Когда мне было шестнадцать лет, я любила подземные переходы и яркие платья. Я была маленькой голубоглазой девчушкой, с волнистыми волосами. Еще я очень любила теряться в толпе людей. Любила я ощущение, что ты один — маленький мир, среди еще ста таких же миров. Но твой — особенный, сокрытый от глаз многих. А кому его открыть выбираю только я. Но казалась странной мне еще одна вещь, я думала, что и сама не знаю, что же прячется в этом мире. И это самое условное «что-то», о котором я ничего не знаю, но так старательно пытаюсь найти и узнать, меня и пугало. Однако жизнь шла… Кто бы мог подумать, что все изменится так скоро? Или не совсем скоро…?

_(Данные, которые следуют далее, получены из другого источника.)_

-- ==== Sys2Proof/Machine/Step.lean ====
section
/-! DEFINITION. One step: the command at the front of the queue, or, where none waits, one DT count of device time. -/

namespace Sys2Proof.Machine

/-- On an empty queue one DT count passes (R66, R72; log entry 5). -/
def idle (s : State) : State := if s.inReset then s else s.pass 1

/-- The command at the front of the queue is carried out on the state whose queue is the rest. -/
def step (s : State) : Host.Outcome State Fault Refusal :=
  match s.pending with
  | [] => .next (idle s)
  | c :: rest => exec c { s with pending := rest }

/-- The command that a word spells, put at the front of the queue; no word spells one, so the state is unchanged. -/
def State.withFetchWord (s : State) (nbits w : Nat) : State :=
  match decodeTableWord nbits w with
  | none => s
  | some c => { s with pending := c :: s.pending }

end Sys2Proof.Machine
end

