/-- The completions of the device's reads of host memory: a ring in RUN takes a producer index within its range or enters ERROR;
the descriptors of the oldest read of a ring enter its prefetch buffer, ready or waiting for their parameters; table bytes enter a streamer's buffer, which asks for the
next, and a failed read goes to the streamer's retry; the completion of a read whose result is no longer wanted only frees its tags (R378, R382,
R408, R396, R193, R395, R361). That a completion answers the oldest read for its purpose is the model's choice of log entry 78. -/
def Obligations.ReadsOfHostMemoryComplete : Prop :=
  ∀ (r : Nat) (s : State), s.inReset = false →
    let live (src : ReadSrc) : Prop := s.host.discarded src (s.wanted src) = false
    (∀ src, ¬ live src → (∀ pis, src = .doorbell → exec (.doorbellReadComplete pis) s = .next (s.quiet.answered src)) ∧
      (∀ ok ds, src = .ring r → exec (.prefetchComplete r ok ds) s = .next (s.quiet.answered src)) ∧
      (∀ ok ps, src = .param r → exec (.parameterReadComplete r ok ps) s = .next (s.quiet.answered src)) ∧
      (∀ ok bytes, src = .table r → exec (.streamReadComplete r ok bytes) s = .next (s.quiet.answered src))) ∧
    (∀ src, { s.answered src with host := { (s.answered src).host with asked := s.host.asked }, out := s.out } = s) ∧
    (∀ pis, s.host.dbOut = false → exec (.doorbellReadComplete pis) s = .next (s.quiet.answered .doorbell)) ∧
    (∀ pis w, live .doorbell → s.host.dbOut = true → r < s.variant.rings → pis[r]? = some w → (s.ring r).state = .run → ∃ t, exec (.doorbellReadComplete pis) s = .next t ∧
      t.host.dbOut = false ∧ t.host.dbStale = 0 ∧
      ((s.ring r).judge w.toNat = none → (t.ring r).pi = w.toNat ∧ (t.ring r).state = .run) ∧
      (∀ c, (s.ring r).judge w.toNat = some c → (t.ring r).state = .error ∧ (t.ring r).err = c ∧ (t.ring r).pi = (s.ring r).pi)) ∧
    (∀ ds n rest, live (.ring r) → (s.ring r).state = .run → (s.ring r).reads = n :: rest → (∃ t, exec (.prefetchComplete r true ds) s = .next t ∧
        (t.ring r).reads = rest ∧ (t.ring r).pref = (s.ring r).pref ++ (ds.take n).map fun d =>
          { d := { d with param := [] }, ready := (s.paramRead { d with param := [] }).isNone, dt := s.dt }) ∧
      exec (.prefetchComplete r false ds) s = .next ((s.quiet.answered (.ring r)).ringError r errFetch)) ∧
    (∀ ok ds, (s.ring r).state ≠ .run ∨ (s.ring r).reads = [] → exec (.prefetchComplete r ok ds) s = .next (s.quiet.answered (.ring r))) ∧
    (∀ ps, live (.param r) → ((s.ring r).pref.any fun f => !f.ready) = true →
      exec (.parameterReadComplete r true ps) s =
        .next ((s.quiet.answered (.param r)).setRing r { s.ring r with pref := takeParam ps s.dt (s.ring r).pref }) ∧
      exec (.parameterReadComplete r false ps) s = .next ((s.quiet.answered (.param r)).ringError r errFetch)) ∧
    (∀ w k n p bytes, live (.table w) → (s.twin w).busy = some (k, n) → (s.motion k n).playOf w = some p → p.reading = true → p.absentTo = 0 →
      exec (.streamReadComplete w true bytes) s =
        .next (((s.quiet.answered (.table w)).updMotion k n fun m => m.updPlay w fun p => p.load bytes).streamAsk w) ∧
      (p.load bytes).nextReq = p.nextReq + min 256 (p.count - p.nextReq) ∧ (p.load bytes).buf.length = p.buf.length + min 256 (p.count - p.nextReq) ∧
      exec (.streamReadComplete w false bytes) s = .next ((s.quiet.answered (.table w)).updMotion k n fun m => m.updPlay w Play.loadFail))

Отца я никогда не видела, а мама о нем не говорила. Не сказать, что разговоры на эту тему были в нашем маленьком женском обществе табу, но что-то каждый раз мешало моим любопытным детским расспросам. А когда я чуть подросла, смысла в них уже не находила. Жили мы вдвоем, не очень богато, но и нельзя сказать, что бедно. Мама очень старалась, чтобы у меня все было. Но в первую очередь, чтобы я никогда не была одна. Мы были очень близки. Но чем взрослее я становилась, тем больше от нее закрывалась, и постоянно меняла замки в дверях моего маленького мирка.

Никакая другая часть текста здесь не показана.